1. An anhydrous solid antiperspirant composition comprising: a. from 0.1% to 30% by weight of an antiperspirant active; b. from 0.05% to 10% by weight of a malodor reducing agent; c. from 0.1% to 35% by weight of a thickening agent; d. from 10% to 99% by weight of an anhydrous liquid carrier e. from 5 ppm to 20% by weight of a primary fragrance; and f. from 5 ppm to 10% of a secondary fragrance, other than the primary fragrance, included in a surfactant-free matrix that is released with water and that makes the secondary fragrance inside the matrix practically odorless before water activation and characterized in that the anhydrous solid antiperspirant composition exhibits an antiperspirant efficacy index of at least about 0.9.

2. The antiperspirant composition according to claim 1, further characterized in that the anhydrous liquid carrier is practically free of non-volatile organic liquids having a C log P value greater than 5.5.
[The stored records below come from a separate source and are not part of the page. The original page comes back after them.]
/-- The contexts of a crew whose state is back run again. -/
def State.runAgain (s : State) (c : Crew) : State := (s.updCrew c.id fun k => { k with restoring := false }).markSave c 0

/-- CREW_RESTORE (R342): a saved crew comes back whole, where a placement of its shape is free and its band allows it; the next
one ends the restore. -/
def execCrewRestore (id : Nat) (s : State) : Out :=
  match s.crew id with
  | none => .next s
  | some c =>
    if c.restoring then .next (s.runAgain c)
    else if c.st != .saved || s.givesWay c.queue then .next s
    else match s.canPlace c.queue c.lr c.index with
      | none => .next s
      | some xs => .next (s.comeBack c xs)

/-! ### Quanta (R322, R337) -/

/-- The crews that a quantum may stop: of other queues of the slice, started 50 µs ago or earlier; the youngest first. -/
def State.candidates (s : State) (slice q : Nat) : List Crew :=
  (sortBy Crew.startedAt (s.crews.filter fun c =>
    c.slice == slice && c.queue != q && c.st == .placed && decide (c.startedAt + 5000 ≤ s.refTime))).reverse

/-- Whether a crew holds on a quay what a record lacks there (R322, R327): its reservation does not fit, and the crew has
contexts, scratchpad, a window and dictionary units there, or banks, berths, projection registers or the jetty in common. -/
def State.lacks (s : State) (l : LaunchRec) (n : Nat) (c : Crew) : Bool :=
  let q := s.quayAt n
  let hs := s.holders n
  c.quays.contains n && q.ready && !q.failed && (s.shareOn l n).isNone
    && (c.lr.banks &&& l.banks != 0 || c.lr.berths &&& l.berths != 0 || c.lr.pj &&& l.pj != 0 || (l.byJetty && c.lr.byJetty)
      || decide (q.freeCtxs.length < l.ctxs) || decide (4 ≤ hs.length)
      || (firstFit 48 l.spUnits (hs.map fun c => (c.baseOn n / 65536, c.spSize / 65536))).isNone
      || (firstFit 256 l.units (hs.map fun c => (c.dictBase.getD (c.pos n) 0, c.dictUnits))).isNone)

/-- The quays on which crew `k` of a record could be placed. -/
def State.wantedQuays (s : State) (slice : Nat) (l : LaunchRec) (k : Nat) : List Nat :=
  if l.det then s.fixedQuays slice l k
  else if l.byJetty then (s.wholeJetties slice).flatMap jettyQuays
  else s.sliceQuays slice

/-- The state without some crews and their reservations. -/
def State.without (s : State) (cs : List Crew) : State :=
  let s := cs.foldl State.release s
  { s with crews := s.crews.filter fun (k : Crew) => !cs.any fun c => c.id == k.id }

/-- Where crew `k` of a record would be placed, on quays that a condition allows. -/
def State.fit (s : State) (slice : Nat) (l : LaunchRec) (k : Nat) (ok : List Nat → Bool) : Option (List Share) :=
  (s.choose slice l k).filter fun xs => ok (xs.map Share.quay)

/-- The crews to stop for crew `k` of a record, youngest start first, until it fits: those that hold what it lacks. -/
def State.victims (s : State) (slice : Nat) (l : LaunchRec) (k : Nat) (ok : List Nat → Bool) : List Crew → List Crew
  | [] => []
  | c :: t =>
    if (s.fit slice l k ok).isSome then []
    else if (s.wantedQuays slice l k).any fun n => s.lacks l n c then c :: (s.without [c]).victims slice l k ok t
    else s.victims slice l k ok t

/-- The crews to stop so that the crews that a queue wants to place fit, one after the other, where crews of other queues keep
them out (R322): none for a crew that the band of its die keeps out (R337). `s0` is the device as it stands. -/
def State.makeRoom (s s0 : State) (slice q : Nat) : List (LaunchRec × Nat) → List Nat
  | [] => []
  | (l, k) :: t =>
    let ok := s0.bandAllows q l
    let others := s.crews.filter fun c => c.slice == slice && c.queue != q && c.holds
    let out := if ((s.without others).fit slice l k ok).isSome then s.victims slice l k ok (s.candidates slice q) else []
    let s := s.without out
    let s := match s.fit slice l k ok with
      | some xs => s.reserve (newCrew s q { key := s.nextShip, lr := l, index := 0 } k xs)
      | none => s
    out.map Crew.id ++ s.makeRoom s0 slice q t

/-- The crews of class 3 of a queue whose die is Red (R337). -/
def State.redCrews (s : State) (q : Nat) : List Nat :=
  ((s.crews.filter fun c => c.queue == q && c.st == .placed && c.lr.energy == 3 && s.bandOf c.quays == 2)).map Crew.id
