-- ==== Sys2Proof/Machine/Hazard.lean ====
section
/-! DEFINITION. When the operation at the head of a slot's queue may begin (R159 to R163): what it has to wait for in the other
slots' queues. The skew of the slots shows in no result: visibility is by bundle index (R116). -/

namespace Sys2Proof.Machine

open Sys2Proof

/-! ### Registers that operations read and write -/

/-- The condition register of a guard. -/
def guardRegs : Guard → List RegId
  | .always => []
  | .on _ n => [.q n]

/-- The registers that a source field may name. -/
def srcRegs (f : Fin 32 → RegId) : Src → List RegId
  | .reg r => [f r]
  | _ => []

/-- A context as an entry of its queues sees its register names. -/
def Context.atEntry (c : Context) (e : QEntry) : Context := { c with curBases := e.bases, bidx := e.idx }

/-- The registers that other slots may have written and an operation may read. -/
def Context.opReads (c : Context) (i : Instr) : List RegId :=
  match i.form with
  | .s _ o =>
    let f := c.sReg o.second
    let qs := match i with
      | .sel _ => (List.finRange 8).map RegId.q
      | _ => []
    guardRegs o.g ++ srcRegs f o.a ++ srcRegs f o.b ++ [f o.d] ++ qs
  | .m _ o =>
    guardRegs o.g ++ (List.range 4).map (fun n => .a (Fin.ofNat 16 (o.idx.val + n))) ++ [c.mReg o.cls o.reg, c.mReg o.cls (o.reg + 1)]
  | .v _ o =>
    let f := c.vName o.second
    guardRegs o.g ++ srcRegs f o.a ++ srcRegs f o.b ++ srcRegs f o.c ++ [f o.d, f (o.d + 1), c.vName (!o.second) o.d]
      ++ (List.finRange 8).map (maskReg o.second)
  | .b _ o =>
    guardRegs o.g ++ (List.finRange 8).map RegId.k ++ (List.finRange 8).map RegId.g
      ++ [c.xReg (Fin.ofNat 32 (field o.imm.toNat 0 5))]
  | .e _ _ | .event => []

/-- The registers that an operation may write. -/
def Context.opWrites (c : Context) (i : Instr) : List RegId :=
  match i.form with
  | .s _ o =>
    match i with
    | .copy _ => [c.copyDst o.sub o.d]
    | .cmp _ | .cmpi _ => [.q (Fin.ofNat 8 o.d.val)]
    | _ => [c.sReg o.second o.d]
  | .m _ o => [c.mReg o.cls o.reg]
  | .v _ o => match i with
    | .vcopyx _ => [c.vName (!o.second) o.d]
    | .many _ => [.q (Fin.ofNat 8 o.d.val)]
    | .vfcmp _ | .vicmp _ | .mand _ => [maskReg o.second (Fin.ofNat 8 o.d.val)]
    | _ => [c.vName o.second o.d, c.vName o.second (o.d + 1)]
  | _ => []

/-- What both V slots use in bundle order: an accumulator bank, a scale ring, the tile condition queue, a stream. -/
inductive Shared where
  | bank (b : Nat)
  | ring (r : Nat)
  | tcq
  | stream (k : Fin 8)
  deriving DecidableEq, Repr

/-- The streams that the register names of a V operation may denote. -/
def vStreams (i : Instr) (o : VOp) : List Shared :=
  let of := fun (second : Bool) (x : Src) => match x with
    | .reg r => (streamOf second r).toList
    | _ => []
  (of o.second o.a ++ of o.second o.b ++ of o.second o.c ++ (streamOf (dstSecond i o) o.d).toList).map Shared.stream

/-- What a V operation shares with the other V slot. -/
def vShares (i : Instr) : List Shared :=
  match i.form with
  | .v _ o => vStreams i o ++ match i with
    | .acrd _ | .acwr _ | .acrdc _ => [.bank o.func.val]
    | .vscale _ | .vamax _ => [.ring (o.imm.toNat % 64)]
    | .tcqw _ => [.tcq]
    | _ => []
  | _ => []

/-! ### Waiting for other slots -/

/-- Whether an instruction reads or writes a status register. -/
def isStatus : Instr → Bool
  | .stat _ | .statw _ => true
  | _ => false

def isB (i : Instr) : Bool :=
  match i.form with
  | .b _ _ => true
  | _ => false

def isWait : Instr → Bool
  | .headerWait _ _ => true
  | _ => false

def isBldrd : Instr → Bool
  | .bldrd _ => true
  | _ => false

/-- The instruction of a queue entry. -/
def QEntry.instr (e : QEntry) : Option Instr :=
  match e.what with
  | .event i => some i
  | .slot k w => slotInstr k w

/-- Whether the operation of an entry waits for that of another slot's entry: it reads what an earlier bundle's writes; a status
register is read and written when every earlier bundle has retired; B follows the status operations of its bundle; the V slots
take what they share in bundle and slot order; a header wait reads SEEN behind an earlier BLDRD. -/
def Context.dependsOn (c : Context) (e f : QEntry) : Bool :=
  match e.instr, f.instr with
  | some i, some j =>
    let earlier : Bool := decide (f.idx < e.idx)
    (earlier && (isStatus i || (isWait i && isBldrd j)
        || ((c.atEntry f).opWrites j).any ((c.atEntry e).opReads i).contains))
      || (isB i && isStatus j && decide (f.idx ≤ e.idx))
      || (f.ahead e && (vShares i).any (vShares j).contains)
  | _, _ => false

/-- Whether an entry's bundle is released into the queues: its header wait and REJOIN are done, in lock-step those of every
member (R89, R185). -/
def State.released (s : State) (e : QEntry) : Bool :=
  decide (e.idx < s.ctx.lastIdx) || (!s.ctx.queue.any QEntry.isFront && s.together.all fun q =>
    q == s.here || !(s.fusedCtx q).queue.any QEntry.isFront)

/-- Whether the realignment points ahead of an entry let its slot go on (R160): every slot named has retired every bundle before
the point. -/
def Context.realigned (c : Context) (e : QEntry) : Bool :=
  c.realigns.all fun r => decide (e.idx < r.1) || !r.2.getLsbD e.lane
    || !c.queue.any fun f => r.2.getLsbD f.lane && decide (f.idx < r.1)

/-- Whether an entry may begin in this cycle: it is the first of its slot, which has begun nothing yet in this cycle; its bundle is
released and stands less than 16 ahead (R159); a committing operation, a post and what follows them wait for everything earlier
(R163, R89); M operations wait for an outstanding TMW (R143). How far slots slip within these bounds is the model's (DEDUCED,
log 115). -/
def State.mayBegin (s : State) (e : QEntry) : Bool :=
  let c := s.ctx
  !c.ran.contains e.lane && (c.queue.find? fun f => f.lane == e.lane) == some e
    && (e.isFront || s.released e) && decide (e.idx < c.oldest + 16) && c.realigned e
    && (e.pos < 9 || !c.queue.any fun f => f.ahead e)
    && !(e.lane == slotNum .m && c.loads.any fun l => !l.lands)
    && !c.queue.any fun f => c.dependsOn e f

/-- The entry that begins next: the first in program order that may. -/
def State.candidate (s : State) : Option QEntry := s.ctx.queue.find? s.mayBegin

end Sys2Proof.Machine
end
3. The antiperspirant composition according to any of the preceding claims, further characterized in that the antiperspirant active comprises aluminum halides, aluminum hydrochlorides, aluminum hydroxyhalides, zirconyl oxyhalides, zirconyl hydroxyhalides, or mixtures thereof. The antiperspirant composition according to any of the preceding claims, further characterized in that the malodor reducing agent comprises pantothenic acid, its derivatives, petrolatum, or mixtures thereof and the thickening agent comprises organic solids, silicone solids, gelling agents, inorganic particulates or mixtures of these. The antiperspirant composition according to any of the preceding claims, further characterized in that the primary fragrance can not be perceived and has a concentration level of less than 5 ppm, by weight of the composition. 6. The antiperspirant composition according to any of claims 1 to 4, further characterized in that the primary fragrance is flavored and has a concentration of at least 5 ppm, by weight of the composition. The antiperspirant composition according to any of the preceding claims, further characterized in that the matrix that is released with the water included in the secondary fragrance is a cyclodextrin complex comprising cyclodextrins; the cyclodextrins comprise alpha-cyclodextrin, beta-cyclodextrin, gamma-cyclodextrin, their derivatives, or mixtures thereof. The antiperspirant composition according to any of the preceding claims, further characterized in that the cyclodextrin complex includes a fragrance comprising perfumes, highly volatile perfume materials having a boiling point less than about 250 ° C, perfume materials with High impact notes, or mixtures of these. The antiperspirant composition according to any of claims 7 or 8, further characterized in that the cyclodextrin complex comprises from 0.1% to 25% cyclodextrin, by weight of the composition and includes cyclodextrins having a particle size of less than 50. mieras 10. The antiperspirant composition according to any of the preceding claims, further characterized in that the composition exhibits a product hardness of at least 800 and a residue level of less than 35.